Watch the build log and wait for the application to be deployed:

oc logs -f bc/file-uploader -n my-shared-storage

Example Output:

Cloning "https://github.com/christianh814/openshift-php-upload-demo" ...
        Commit: 288eda3dff43b02f7f7b6b6b6f93396ffdf34cb2 (trying to modularize)
        Author: Christian Hernandez <christian.hernandez@yahoo.com>
        Date:   Sun Oct 1 17:15:09 2017 -0700
[...]
---> Installing application source...
=> sourcing 20-copy-config.sh ...
---> 01:28:30     Processing additional arbitrary httpd configuration provided by s2i ...
=> sourcing 00-documentroot.conf ...
=> sourcing 50-mpm-tuning.conf ...
=> sourcing 40-ssl-certs.sh ...
STEP 9/9: CMD /usr/libexec/s2i/run
COMMIT temp.builder.openshift.io/my-shared-storage/file-uploader-1:dba488e1
time="2022-02-10T01:28:30Z" level=warning msg="Adding metacopy option, configured globally"
Getting image source signatures
[...]
Writing manifest to image destination
Storing signatures
--> 5cda795d6e3
Successfully tagged temp.builder.openshift.io/my-shared-storage/file-uploader-1:dba488e1
5cda795d6e364fa0ec76f03db142107c3706601626fefb54b769aae428f57db8

Pushing image image-registry.openshift-image-registry.svc:5000/my-shared-storage/file-uploader:latest
...
Getting image source signatures
[...]
Writing manifest to image destination
Storing signatures
Successfully pushed image-registry.openshift-image-registry.svc:5000/my-shared-storage/file-uploader@s
ha256:f23cf3c630d6b546918f86c8f987dd25331b6c8593ca0936c97d6a45d05f23cc
Push successful

The command prompt returns out of the tail mode once you see Push successful.
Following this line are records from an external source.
/-- Step 2: every other limit of Table 14-1. (DEDUCED, log 199) -/
def headerLimits (s : State) (h : Bytes) : Bool :=
  decide (h.length = 512) && decide (beAt h 0 4 = 0x58414A52) && decide (beAt h 4 2 = 1) && decide (beAt h 6 2 = 0) &&
  decide (beAt h 12 1 < 2) && decide (bunEcdsa h < 4) && decide (bunLms h < 4) &&
  (bunBound h || (slice h 16 16).all (· == 0)) && decide (bunLen h ≤ slotSize s ∧ bunLen h ≤ 536870912) &&
  decide (bunPayload h % 4096 = 0) && decide (beAt h 160 4 = 7 ∧ beAt h 164 4 = 4) && (slice h 216 296).all (· == 0)

/-- R408, R422: the bundle must be bound to this part, and is or is not; the loader takes only bound bundles. -/
def unitOk (s : State) (h : Bytes) : Bool :=
  if bunBound h then slice h 16 16 == padTo 16 (oct s 0x00000300) else !(fallBack s || s.upd.shut)

/-- Steps 2 to 4 of a header, each with its number (R410). -/
def headChecks (s : State) (h : Bytes) : List (Bool × Nat × Nat) :=
  [(lengthsAgree h, 2, stLENGTH), (headerLimits s h, 2, stRANGE), (decide (beAt h 8 4 = obj s 0x00000400), 3, stWRONG_UNIT),
   (unitOk s h, 4, stWRONG_UNIT)]

/-- Checks 6 to 9, the Keeper's (R412): over the signed octets and the two signatures. -/
def keeperChecks (s : State) (signed ecdsa lms : Bytes) : List (Bool × Nat × Nat) :=
  let h := signed.take 512
  [(keyMatches s 0 (bunEcdsa h) (bunEcdsaKey h) && keyMatches s 1 (bunLms h) (bunLmsKey h), 6, stSIGNATURE),
   (Config.ecdsaVerify (bunEcdsaKey h) signed ecdsa, 7, stSIGNATURE), (Config.lmsVerify (bunLmsKey h) signed lms, 8, stSIGNATURE),
   (fallBack s || decide (counterNow s ≤ bunVer h), 9, stSTALE)]

/-- Steps 2 to 10 of a bundle (R412), the header's before the manifest's in each; `lost`: a page of it is uncorrectable.
(DESIGN CHOICE, log 198) -/
def bundleChecks (s : State) (lost : Bool) (b : Bytes) : List (Bool × Nat × Nat) :=
  let h := b.take 512
  [(lengthsAgree h, 2, stLENGTH), (headerLimits s h && manifestOk (bunManifest b) (bunPayload h), 2, stRANGE),
   (decide (beAt h 8 4 = obj s 0x00000400), 3, stWRONG_UNIT), (unitOk s h, 4, stWRONG_UNIT), (maskOk s h, 5, stRANGE)] ++
  keeperChecks s (bunSigned b) (bunEcdsaSig b) (bunLmsSig b) ++
  [(!lost, 10, stLOST), (decide (badComponent b = 0), 10, stSIGNATURE)]

/-- The first check that fails: its number and status. -/
def firstCheck : List (Bool × Nat × Nat) → Option (Nat × Nat)
  | [] => none
  | (ok, n, st) :: cs => if ok then firstCheck cs else some (n, st)

/-- What a bundle's checks come to: check (0 none), component, status. -/
def judge (s : State) (lost : Bool) (b : Bytes) : Nat × Nat × Nat :=
  match firstCheck (bundleChecks s lost b) with
  | none => (0, 0, stDONE)
  | some (n, st) => (n, if n = 10 ∧ st = stSIGNATURE then badComponent b else 0, st)

/-! ### Download (R410, R411) -/

/-- The IMAGE blocks a bundle of `n` chunks needs are erased, and so is any block R295 moved pages to.
(DEDUCED, log 205) -/
def imageErase (n : Nat) (s : State) : State :=
  let dp := max 1 (dataPages s 0 (obj s 0x0A002100 == 1))
  let need := (List.range (ceilDiv (4 * n) dp)).map (fun i => imageBlock s 0 i)
  let x := storeGet s 0
  let busy := fun (b : Nat) => x.ops.any (fun o => o.blk == some b && o.start.isSome)
  (x.blocks.filter (fun e => e.2.stream == 4 && (e.2.st == 1 || e.2.st == 2) && !busy e.1 &&
    (need.contains e.1 || !isImage s 0 e.1))).foldl (fun s e => eraseQueue 0 e.1 s) s

/-- R411: the download record is cleared, with the mark and the chunk writes that wait. -/
def dropDownload (s : State) : State :=
  { s with
    upd := { s.upd with verified := false, chunks := [] }
    store := tabMod storeDefault 0 (fun x => { x with ops := x.ops.filter (fun o => !(o.kind == 0 && o.stream == 4 && o.start.isNone)) }) s.store }

/-- R410: a header that keeps steps 2 to 4 begins a download. In Shuttered slot A itself is erased (R422).
(DEDUCED, log 203) -/
def beginBody (h : Bytes) (s : State) : Nat × Bytes × State :=
  match firstCheck (headChecks s h) with
  | some (_, st) => (st, [], s)
  | none =>
    let s1 := dropDownload s
    let n := ceilDiv (bunLen h) 65536
    let s2 := if s1.upd.shut then slotPut 1 [] s1 else storeRun 0 (imageErase n s1)
    (stDONE, [], raise 0 0x0D01 0 (bunBuild h) (bunLen h) (recordSet h s2))

/-- R410: 0D.0100.00. -/
def execBeginDownload (t : Nat) (via : Via) (header : Bytes) (s : State) : Host.Outcome State Fault Refusal :=
  let s := atTime t s
  if !keeperFree 0 0x0D06 s then .next s else .next (updServe via 0x0D010000 true (powered (beginBody header)) s)

/-- The four IMAGE pages of chunk `c` (Table 10-5); a page's Count is its place in the chunk, from 1 (DESIGN CHOICE).
(DESIGN CHOICE, log 204) -/
def chunkPages (c : Nat) (data : Bytes) : List NandPage :=
  (List.range 4).map (fun j => newPage c 0 (j + 1) (padTo 16384 (data.drop (16384 * j))))

/-- R411: the four pages are queued for program, in one block or in the two that share them. -/
def chunkQueue (via : Via) (c : Nat) (data : Bytes) (s : State) : State :=
  let dp := max 4 (dataPages s 0 (obj s 0x0A002100 == 1))
  let n := s.upd.serial + 1
  let first := min 4 (dp - 4 * c % dp)
  let pages := chunkPages c data
  let o := programOp s 4 n (pages.take first) [] 0
  let s1 := opQueue 0 { o with page := 4 * c } { s with upd := { s.upd with
    verified := false, serial := n
    chunks := s.upd.chunks ++ [{ c := c, via := via, serial := n, left := if first < 4 then 2 else 1 }] } }
  storeRun 0 (if first < 4 then opQueue 0 { programOp s 4 n (pages.drop first) [] 0 with page := 4 * c + first } s1 else s1)

/-- R411: what a chunk write is refused for. -/
def chunkStatus (c : Nat) (data : Bytes) (s : State) : Nat :=
  if dlHeader s = [] then stSTATE
  else if dlChunks s ≤ c ∨ data.length ≠ chunkLen s c then stRANGE else stDONE

/-- A chunk write is taken for the store: every check before its programs passes, its bit is clear, and the part is not in
Shuttered. -/
def chunkTaken (via : Via) (st c : Nat) (s : State) : Bool :=
  servicePath s via && viaOpen s via && viaFits s 0x0D010100 via && viaLevel s via == 1 && s.upd.writing.isNone && srOpen s &&
  st == stDONE && !chunkHeld s c && !s.upd.shut

/-- A chunk write that needs no program: refused, its bit already set, or, in Shuttered, put straight into slot A (R422). -/
def chunkBody (st c : Nat) (data : Bytes) (s : State) : Nat × Bytes × State :=
  if st = stDONE ∧ !chunkHeld s c then
    powered (fun s => (stDONE, [], chunkCommit c { s with upd := { s.upd with
      verified := false, norKnown := s.upd.norKnown ||| 1, nor := tabPut [] c data s.upd.nor } })) s
  else (st, [], s)

/-- R411: 0D.0101.00: a chunk already held is answered DONE at once; one being written waits for that write; else it is
programmed, and answered once its bit is committed. (DEDUCED, log 202) -/
def execWriteChunk (t : Nat) (via : Via) (c : Nat) (data : Bytes) (s : State) : Host.Outcome State Fault Refusal :=
  let s := atTime t s
  let st := chunkStatus c data s
  if s.upd.chunks.any (fun y => y.via == via) then .next s
  else if chunkTaken via st c s then
    if s.upd.chunks.any (fun y => y.c == c) then
      .next { s with upd := { s.upd with chunks := s.upd.chunks ++ [{ c := c, via := via, serial := 0, left := 0 }] } }
    else .next (chunkQueue via c data s)
  else .next (updServe via 0x0D010100 true (chunkBody st c data) s)

/-- R411: 0D.0103.00. -/
def execAbandonDownload (t : Nat) (via : Via) (s : State) : Host.Outcome State Fault Refusal :=
  let s := atTime t s
  if !keeperFree 0 0x0D06 s then .next s
  else .next (updServe via 0x0D010300 true (powered (fun s => (stDONE, [], recordSet [] (dropDownload s)))) s)

/-! ### Verification (R412) -/

/-- The pages of a staged chunk in IMAGE, in their order. -/
def stagedPages (s : State) (c : Nat) : List NandPage :=
  let pages := (storeGet s 0).blocks.flatMap (fun e => if e.2.stream = 4 then
    e.2.pages.filter (fun p => p.valid && p.typ == 0 && p.logical == c) else [])
  (List.range 4).filterMap (fun j => pages.find? (fun p => p.count == j + 1))

/-- The staged chunk's octets: its pages in IMAGE, or slot A's in Shuttered. -/
def stagedChunk (s : State) (c : Nat) : Bytes :=
  if s.upd.shut then tabGet [] s.upd.nor c else ((stagedPages s c).flatMap (·.data)).take (chunkLen s c)

/-- The staged bundle, by chunk. -/
def staged (s : State) : List Bytes := (List.range (dlChunks s)).map (stagedChunk s)

/-- R412, 10: a staging page is uncorrectable. -/
def stagedLost (s : State) : Bool :=
  !s.upd.shut && (List.range (dlChunks s)).any (fun c => (stagedPages s c).any (·.lost))

/-- Verification of the staged bundle: step 1, then the rest; its length is the one downloaded. -/
def verifyStaged (s : State) : Nat × Nat × Nat :=
  let b := (staged s).flatten
  if dlHeader s = [] ∨ chunksHeld s ≠ dlChunks s then (1, 0, stSTATE)
  else if bunLen (b.take 512) ≠ bunLen (dlHeader s) then (2, 0, stLENGTH)
  else judge s (stagedLost s) b

/-- The report (Table 14-5). (DEDUCED, log 200) -/
def reportOf (s : State) (h : Bytes) (r : Nat × Nat × Nat) : Bytes :=
  toBe 2 r.2.2 ++ toBe 1 r.1 ++ toBe 1 r.2.1 ++ toBe 4 0 ++ toBe 8 (bunVer h) ++ toBe 8 (counterNow s) ++ toBe 8 (bunBuild h)

/-- R412: the Keeper makes checks 6 to 9 by request kinds 0x0D01 and 0x0D02, where the checks before them pass. -/
def keeperAsked (r : Nat × Nat × Nat) (s : State) : State :=
  if r.1 = 0 ∨ 6 ≤ r.1 then
    reqServed 0 0x0D02 (reqStatus 0x0D02 (if 6 ≤ r.1 ∧ r.1 ≤ 9 then r.2.2 else stDONE)) [] (reqServed 0 0x0D01 0 [] s)
  else s

/-- R412: the report is kept, the mark set or not, and the event raised. -/
def verifyBody (s : State) : Nat × Bytes × State :=
  let r := verifyStaged s
  let h := (staged s).flatten.take 512
  let rep := reportOf s h r
  let s1 := keeperAsked r { s with upd := { s.upd with report := rep, verified := r.1 == 0 } }
  (r.2.2, rep, if r.1 = 0 then raise 0 0x0D10 0 (bunBuild h) (bunVer h) s1
    else raise 0 0x0D11 0 (r.1 * 256 + r.2.1) r.2.2 s1)

/-- R412: 0D.0110.00. -/
def execVerify (t : Nat) (via : Via) (s : State) : Host.Outcome State Fault Refusal :=
  let s := atTime t s
  if !keeperFree 0 0x0D01 s then .next s else .next (updServe via 0x0D011000 true verifyBody s)

/-- R424: request kind 0x0D01: the Keeper holds octets 0 to 767 and the ECDSA signature for the request that follows.
(DEDUCED, log 213) -/
def execVerifyHead (t : Nat) (head sig : Bytes) (s : State) : Host.Outcome State Fault Refusal :=
  let s := atTime t s
  if srOpen s ∧ keeperFree 0 0x0D01 s then
    .next (reqServed 0 0x0D01 0 [] { s with upd := { s.upd with head := some (head, sig) } })
  else .next s

/-- The verdict of checks 6 to 9 over the head and its signature, and the LMS signature (R412, R424); STATE with no head. -/
def headVerdict (s : State) (lms : Bytes) : Nat :=
  match s.upd.head with
  | none => stSTATE
  | some h => ((firstCheck (keeperChecks s h.1 h.2 lms)).map (·.2)).getD stDONE

/-- R424: request kind 0x0D02: the verdict of checks 6 to 9. -/
def execVerifyLms (t : Nat) (sig : Bytes) (s : State) : Host.Outcome State Fault Refusal :=
  let s := atTime t s
  if srOpen s ∧ keeperFree 0 0x0D02 s then
    .next (reqServed 0 0x0D02 (reqStatus 0x0D02 (headVerdict s sig)) [] { s with upd := { s.upd with head := none } })
  else .next s

/-- R424: request kind 0x0D06: the download record is committed. -/
def execDownloadRecord (t : Nat) (header : Bytes) (s : State) : Host.Outcome State Fault Refusal :=
  let s := atTime t s
  if srOpen s ∧ keeperFree 0 0x0D06 s then
    .next (if noPower s then reqServed 0 0x0D06 (reqStatus 0x0D06 stNOPOWER) [] s else recordSet header s)
  else .next s

/-- R424: request kind 0x0D07: the counter in force (all ones in the fall-back) and the mask, little-endian. -/
def execCounterRead (t : Nat) (s : State) : Host.Outcome State Fault Refusal :=
  let s := atTime t s
  if srOpen s ∧ keeperFree 0 0x0D07 s then
    .next (reqServed 0 0x0D07 0 (toLe 8 (counterNow s) ++ toLe 8 (maskNow s)) s)
  else .next s

/-! ### The slot write (R414) -/

/-- The slot not in use: 1 A, 2 B; in Shuttered slot A (R422). (DEDUCED, log 207) -/
def spareSlot (s : State) : Nat := if s.upd.shut ∨ ptrActive (ptr s) ≠ 1 then 1 else 2

/-- R414: 0D.0120.00. -/
def execStartTheSlotWrite (t : Nat) (via : Via) (s : State) : Host.Outcome State Fault Refusal :=
  let s := atTime t s
  .next (updServe via 0x0D012000 false (checked [(s.upd.verified, stSTATE), (ptrConfirmed (ptr s), stSTATE)] (fun s =>
    (stDONE, [], { s with upd := { s.upd with writing := some (spareSlot s, s.clk.now) } }))) s)

/-- R413: R_N(b), reading `b` octets from the NOR device. -/
def norRead (s : State) (b : Nat) : Nat :=
  let mhz := regF s (porOpt 0 3) 7 0
  20000 + ceilDiv (1000 * b) ((if 25 ≤ mhz ∧ mhz ≤ 200 then mhz else 50) * (if regF s (porOpt 0 3) 8 8 = 1 then 2 else 1))

/-- R413: a verification from the slot: the reads, with the Keeper's part beside them. -/
def slotCheckTime (s : State) (len : Nat) : Nat := max (norRead s len) (norRead s 768 + norRead s 1708 + 46001920)

/-- A slot holds what is staged (R414). -/
def slotHolds (s : State) (slot : Nat) : Bool := slotOctets s slot == (staged s).flatten

/-- R413: the least time a slot write takes; the device's own erase and program times come on top. -/
def slotWriteLeast (s : State) (slot : Nat) : Nat :=
  let len := bunLen (dlHeader s)
  let p := max 1 s.upd.norPage
  if s.upd.shut ∨ slotHolds s slot then slotCheckTime s len
  else ceilDiv len p * (norRead s p - 20000 + 200) + slotCheckTime s len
This use of the new-app command directly asked for application code to be built and did not involve a template. That is why it only created a single Pod deployment with a Service and no Route.

Let’s make our application production ready by exposing it via a Route and scale to 3 instances for high availability:

oc expose svc/file-uploader -n my-shared-storage

oc scale --replicas=3 deploy/file-uploader -n my-shared-storage

oc get pods -n my-shared-storage

You should have 3 file-uploader Pods in a few minutes. Repeat the command above until there are 3 file-uploader Pods in Running STATUS.

Never attempt to store persistent data in a Pod that has no persistent volume associated with it. Pods and their containers are ephemeral by definition, and any stored data will be lost as soon as the Pod terminates for whatever reason.

We can fix this by providing shared persistent storage to this application.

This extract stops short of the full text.